Examples of Obstructive Lung Disease
The primary examples of obstructive lung disease include chronic obstructive pulmonary disease (COPD), asthma, bronchiectasis, and emphysema, all characterized by airflow limitation that is not fully reversible.
Major Types of Obstructive Lung Disease
1. Chronic Obstructive Pulmonary Disease (COPD)
COPD is the internationally preferred umbrella term that encompasses several clinical conditions characterized by persistent airflow limitation 1. The diagnosis of COPD is confirmed by spirometry showing a post-bronchodilator FEV1/FVC ratio less than 0.70 1.
Key features of COPD include:
- Chronic and progressive dyspnea
- Chronic cough
- Regular sputum production
- History of exposure to risk factors (primarily smoking)
- Wheezing and chest tightness
2. Emphysema
Emphysema is characterized by permanent destructive enlargement of air spaces, destruction of alveolar walls, and loss of pulmonary elastic recoil 2. It results in:
- Increased lung compliance
- Hyperinflation with increases in residual volume (RV) and total lung capacity (TLC)

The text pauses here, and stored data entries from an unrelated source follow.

-- ==== Sys2Proof/Machine/State.lean ====
section
/-! DEFINITION. The state of the SH9680: everything spec/ gives the machine, as plain data, the reasons a step can stop,
and the state right after reset. Registers that software reads or writes whole have their home in `csr`, each under
its own class, instance and offset (R14, R17); an offset not listed there holds its Reset value (R11,
`Sys2Proof/Machine/Regs.lean`). What a register shows of a unit's own working state is kept here as data of its own type and
formed at the read (`csrView` of `Sys2Proof/Machine/Views.lean`). -/
namespace Sys2Proof.Machine

/-! ## Modes (chapter 03) -/

/-- The eight modes of R54, by code 0-7. -/
inductive Mode | footing | bedding | raising | service | witness | thrift | mending | banked
deriving DecidableEq, Repr

/-- The mode controller (R56-R59, R64): the mode in force, the transition in progress with its requester and the
Dvorys operation that waits for it, the mode Mending returns to, the cause of the last transition, and a move to
Mending that waits for a transition to end (R59). -/
structure ModeCtl where
  mode : Mode
  target : Option Mode
  returnMode : Mode
  cause : Nat
  requester : Nat
  opId : Option (BitVec 16)
  mendingCause : Option Nat
  bankedGated : Bool
  lastRequester : Nat
deriving DecidableEq, Repr

/-- Who made a fence (R61, R389-R391, R396). -/
inductive FenceOrigin | bist | command | auto
deriving DecidableEq, Repr

/-- How far a fence has come: waiting for running work (R396 step 2), draining (R255), off or simply fenced, powering
up again, or waiting for its UNFENCE (R414). -/
inductive FencePhase | waiting | draining | drained | done | powerQueued | powering | refilled
deriving DecidableEq, Repr

/-- One fenced unit: its class and instance, who fenced it, how far the fence has come, whether an UNFENCE_UNIT
waits for it, whether a fault met its power-up (R415), and DEVCLK when it was made (R396). -/
structure Fence where
  cls : Nat
  inst : Nat
  origin : FenceOrigin
  phase : FencePhase
  unfenceWaits : Bool
  faultMet : Bool
  since : Nat
deriving DecidableEq, Repr

/-! ## The event journal (chapter 01) -/

/-- One event as a unit posts it (R27, R439). -/
structure JEvent where
  cls : Nat
  inst : Nat
  event : Nat
  sev : Nat
  detail : Word
deriving DecidableEq, Repr

/-- The journal's own state: the 4-entry class FIFOs, the class counts of events not written, the class granted last,
the instance granted last in each class, and the AON buffer of Banked with its count (R27, R30, R439). -/
structure Journal where
  fifo : Tab (List JEvent)
  lost : Tab Nat
  lastCls : Nat
  lastInst : Tab Nat
  aon : List (JEvent × BitVec 64)
  aonLost : Nat
deriving DecidableEq, Repr

/-! ## Dvorys (chapter 02) -/

/-- A function's ring page (R31-R36): its ring registers, doorbells, the PHASE of the CQ pass, the completions not
signalled yet, DEVCLK at the first of them, and whether the pair is quiescing. -/
structure RingPage where
  sqBase : BitVec 64
  cqBase : BitVec 64
  enable : Bool
  sqTreasury : Bool
  cqTreasury : Bool
  quiesced : Bool
  stalledBp : Bool
  sqHead : BitVec 12
  cqTail : BitVec 12
  sqTail : BitVec 12
  cqHead : BitVec 12
  phase : Bool
  vector : BitVec 11
  irqEn : Bool
  coalCount : BitVec 8
  coalTime : BitVec 8
  coalSince : Nat
  unsignalled : Nat
  quiescing : Bool
deriving DecidableEq, Repr

/-- What a long-running operation does (the LR rows of R44). -/
inductive LrKind
  | modeSet | regBlock | commitNotify | fenceUnit | unfenceUnit | meterCal | vaultExport | memCopy | pageRetire
  | evacuate | quadSwitch | laneRecal | imageStage | imageVerify | imageActivate | flashWrite | collect
deriving DecidableEq, Repr

/-- One entry of the operation table (R42): OP_ID, the ring, TAG, SEQUENCE and INTERRUPT of its packet, its target and
parameter words, how much is done, whether it is being aborted (R50) or has lost its ring (R36), and SQ_HEAD after its packet was
taken. -/
structure LrOp where
  opId : BitVec 16
  fn : Nat
  tag : Word
  seq : BitVec 16
  intr : Bool
  kind : LrKind
  cls : Nat
  sel : Nat
  params : List Word
  progress : Nat
  aborting : Bool
  mute : Bool
  head : BitVec 12
deriving DecidableEq, Repr

/-- A function's grants and subscription (R46, R49). -/
structure FnState where
  groups : BitVec 16
  classes : BitVec 256
  subOn : Bool
  subSev : Nat
  subClasses : BitVec 256
  subTag : Word
  undelivered : Nat
deriving DecidableEq, Repr

/-- The staging area of R51: empty, staging, staged (not verified) or verified, and the image's type and length. -/
inductive StageState | empty | staging | staged | verified
deriving DecidableEq, Repr

/-- The image state Dvorys keeps (R51, R52, R62): staging area, boot slot. -/
structure Images where
  stage : StageState
  type : Nat
  length : Nat
  bootSlot : Nat
deriving DecidableEq, Repr

/-- Dvorys: the 16 ring pages, the ring granted last (R41), the operation table and the last OP_ID given, grants and
subscriptions, and the images. -/
structure Dvorys where
  pages : Tab RingPage
  lastRing : Nat
  ops : List LrOp
  lastOp : BitVec 16
  fns : Tab FnState
  images : Images
  spi : Tab (List Byte)
  heldPacket : Tab Bool
deriving DecidableEq, Repr

/-! ## Dispatcher (chapter 08) -/

/-- The states of a resident task. -/
inductive TaskSt | waiting | ready | slotted | running
deriving DecidableEq, Repr

/-- A resident descriptor (R175, R176): its fields, its queue, deadline key and post sequence, its state and release
mark, earlier re-dispatches, the unit that holds it, its allowance, the DEVCLK of its placement and of its turning
READY, its accrual in 1/256 mite (R201), and whether its ESTIMATE stands debited. -/
structure Task where
  queue : Nat
  target : BitVec 16
  grade : Nat
  idempotent : Bool
  lateDrop : Bool
  failSkip : Bool
  optional : Bool
  waitEn : Bool
  doneEn : Bool
  arg : BitVec 40
  account : Nat
  waitKey : Nat
  doneKey : Nat
  noDeadline : Bool
  estimate : Nat
  key : Int
  seq : Nat
  st : TaskSt
  mark : Bool
  redispatches : Nat
  unit : Nat
  allowance : Nat
  placedAt : Nat
  readyAt : Nat
  accrual : Nat
  debited : Bool
deriving DecidableEq, Repr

- Decreased diffusing capacity (DLCO)
There are three distinct patterns of emphysema 2:
- Centriacinar (Centrilobular) Emphysema
- Panacinar Emphysema
- Paraseptal Emphysema
3. Chronic Bronchitis
Chronic bronchitis is clinically defined as regular sputum production for 3 months or more in 2 consecutive years 1. It involves:
- Inflammation of the bronchi
- Excessive mucus production
- Productive cough
4. Bronchiectasis
Bronchiectasis is characterized by permanent abnormal dilation of bronchi 3. While sometimes listed separately, it belongs to the family of chronic obstructive lung diseases. Key features include:
- Chronic cough
- Daily sputum production
- Recurrent respiratory infections
- Hemoptysis
5. Asthma
Asthma is characterized by variable and recurring symptoms of airflow obstruction that is reversible either spontaneously or with treatment 4. While traditionally separated from COPD, some cases of chronic asthma may be included under the COPD umbrella, particularly when airflow limitation becomes less reversible over time 1.
Diagnostic Criteria
Spirometry is essential for diagnosis of obstructive lung diseases 1, 2:
- FEV1/FVC ratio < 0.70 post-bronchodilator confirms persistent airflow limitation
- Reduced FEV1 (< 80% predicted)
- In emphysema: increased TLC, RV, and FRC, and markedly decreased DLCO
- In asthma: significant reversibility with bronchodilators
Clinical Importance of Distinguishing Between Types
Distinguishing between different types of obstructive lung disease is crucial because 5:
- They differ in their clinical courses
- They have different prognoses
- They require different treatment approaches
For example, asthma typically responds well to anti-inflammatory treatment, while COPD management focuses more on bronchodilation and preventing exacerbations 2.
Common Pitfalls in Diagnosis
- Failure to use spirometry for diagnosis, which is essential for confirming airflow obstruction 1
- Misclassifying elderly patients with fixed airflow limitation as having COPD when they may have long-standing asthma 1
- Not recognizing that some patients have features of multiple obstructive lung diseases (overlap syndromes) 6, 7
- Overlooking bronchiectasis as a cause of chronic cough and sputum production 3
Understanding the specific type of obstructive lung disease is essential for appropriate management and improving patient outcomes in terms of morbidity, mortality, and quality of life 2.